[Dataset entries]
-=-=-=-=-

/-! ### `setKeyEvent` -/

@[simp] theorem setKeyEvent_x (s : State) (e : Option (Fin 16)) : (s.setKeyEvent e).x = s.x := rfl
@[simp] theorem setKeyEvent_I (s : State) (e : Option (Fin 16)) : (s.setKeyEvent e).I = s.I := rfl
@[simp] theorem setKeyEvent_pc (s : State) (e : Option (Fin 16)) : (s.setKeyEvent e).pc = s.pc := rfl
@[simp] theorem setKeyEvent_sp (s : State) (e : Option (Fin 16)) : (s.setKeyEvent e).sp = s.sp := rfl
@[simp] theorem setKeyEvent_stack (s : State) (e : Option (Fin 16)) : (s.setKeyEvent e).stack = s.stack := rfl
@[simp] theorem setKeyEvent_status (s : State) (e : Option (Fin 16)) : (s.setKeyEvent e).status = s.status := rfl
@[simp] theorem setKeyEvent_faultKind (s : State) (e : Option (Fin 16)) : (s.setKeyEvent e).faultKind = s.faultKind := rfl
@[simp] theorem setKeyEvent_faultPc (s : State) (e : Option (Fin 16)) : (s.setKeyEvent e).faultPc = s.faultPc := rfl
@[simp] theorem setKeyEvent_faultAddr (s : State) (e : Option (Fin 16)) : (s.setKeyEvent e).faultAddr = s.faultAddr := rfl
@[simp] theorem setKeyEvent_mem (s : State) (e : Option (Fin 16)) : (s.setKeyEvent e).mem = s.mem := rfl
@[simp] theorem setKeyEvent_display (s : State) (e : Option (Fin 16)) : (s.setKeyEvent e).display = s.display := rfl
@[simp] theorem setKeyEvent_delay (s : State) (e : Option (Fin 16)) : (s.setKeyEvent e).delay = s.delay := rfl
@[simp] theorem setKeyEvent_sound (s : State) (e : Option (Fin 16)) : (s.setKeyEvent e).sound = s.sound := rfl
@[simp] theorem setKeyEvent_keys (s : State) (e : Option (Fin 16)) : (s.setKeyEvent e).keys = s.keys := rfl
@[simp] theorem setKeyEvent_keyEvent (s : State) (e : Option (Fin 16)) : (s.setKeyEvent e).keyEvent = e := rfl
@[simp] theorem setKeyEvent_rand (s : State) (e : Option (Fin 16)) : (s.setKeyEvent e).rand = s.rand := rfl
@[simp] theorem setKeyEvent_diag (s : State) (e : Option (Fin 16)) : (s.setKeyEvent e).diag = s.diag := rfl
@[simp] theorem setKeyEvent_highKey (s : State) (e : Option (Fin 16)) : (s.setKeyEvent e).highKey = s.highKey := rfl
@[simp] theorem setKeyEvent_highDigit (s : State) (e : Option (Fin 16)) : (s.setKeyEvent e).highDigit = s.highDigit := rfl
@[simp] theorem setKeyEvent_tick (s : State) (e : Option (Fin 16)) : (s.setKeyEvent e).tick = s.tick := rfl
@[simp] theorem setKeyEvent_reg (s : State) (e : Option (Fin 16)) (q : Reg) : (s.setKeyEvent e).reg q = s.reg q := rfl
@[simp] theorem setKeyEvent_npc (s : State) (e : Option (Fin 16)) : (s.setKeyEvent e).npc = s.npc := rfl

/-! ### `capDraw` -/

@[simp] theorem capDraw_x (s : State) (rows : List Byte) (a b : Byte) : (s.capDraw rows a b).1.x = s.x := rfl
@[simp] theorem capDraw_I (s : State) (rows : List Byte) (a b : Byte) : (s.capDraw rows a b).1.I = s.I := rfl
@[simp] theorem capDraw_pc (s : State) (rows : List Byte) (a b : Byte) : (s.capDraw rows a b).1.pc = s.pc := rfl
@[simp] theorem capDraw_sp (s : State) (rows : List Byte) (a b : Byte) : (s.capDraw rows a b).1.sp = s.sp := rfl
@[simp] theorem capDraw_stack (s : State) (rows : List Byte) (a b : Byte) : (s.capDraw rows a b).1.stack = s.stack := rfl
@[simp] theorem capDraw_status (s : State) (rows : List Byte) (a b : Byte) : (s.capDraw rows a b).1.status = s.status := rfl
@[simp] theorem capDraw_faultKind (s : State) (rows : List Byte) (a b : Byte) : (s.capDraw rows a b).1.faultKind = s.faultKind := rfl
@[simp] theorem capDraw_faultPc (s : State) (rows : List Byte) (a b : Byte) : (s.capDraw rows a b).1.faultPc = s.faultPc := rfl
@[simp] theorem capDraw_faultAddr (s : State) (rows : List Byte) (a b : Byte) : (s.capDraw rows a b).1.faultAddr = s.faultAddr := rfl
@[simp] theorem capDraw_mem (s : State) (rows : List Byte) (a b : Byte) : (s.capDraw rows a b).1.mem = s.mem := rfl
@[simp] theorem capDraw_delay (s : State) (rows : List Byte) (a b : Byte) : (s.capDraw rows a b).1.delay = s.delay := rfl
@[simp] theorem capDraw_sound (s : State) (rows : List Byte) (a b : Byte) : (s.capDraw rows a b).1.sound = s.sound := rfl
@[simp] theorem capDraw_keys (s : State) (rows : List Byte) (a b : Byte) : (s.capDraw rows a b).1.keys = s.keys := rfl
@[simp] theorem capDraw_keyEvent (s : State) (rows : List Byte) (a b : Byte) : (s.capDraw rows a b).1.keyEvent = s.keyEvent := rfl
@[simp] theorem capDraw_rand (s : State) (rows : List Byte) (a b : Byte) : (s.capDraw rows a b).1.rand = s.rand := rfl
@[simp] theorem capDraw_diag (s : State) (rows : List Byte) (a b : Byte) : (s.capDraw rows a b).1.diag = s.diag := rfl
@[simp] theorem capDraw_highKey (s : State) (rows : List Byte) (a b : Byte) : (s.capDraw rows a b).1.highKey = s.highKey := rfl
@[simp] theorem capDraw_highDigit (s : State) (rows : List Byte) (a b : Byte) : (s.capDraw rows a b).1.highDigit = s.highDigit := rfl
@[simp] theorem capDraw_tick (s : State) (rows : List Byte) (a b : Byte) : (s.capDraw rows a b).1.tick = s.tick := rfl
@[simp] theorem capDraw_reg (s : State) (rows : List Byte) (a b : Byte) (q : Reg) : (s.capDraw rows a b).1.reg q = s.reg q := rfl
@[simp] theorem capDraw_npc (s : State) (rows : List Byte) (a b : Byte) : (s.capDraw rows a b).1.npc = s.npc := rfl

-=-=-=-=-

What the task requires:
Every line that contains the string "tick" should be copied from the entries.

Response box:
@[simp] theorem setKeyEvent_tick (s : State) (e : Option (Fin 16)) : (s.setKeyEvent e).tick = s.tick := rfl
@[simp] theorem capDraw_tick (s : State) (rows : List Byte) (a b : Byte) : (s.capDraw rows a b).1.tick = s.tick := rfl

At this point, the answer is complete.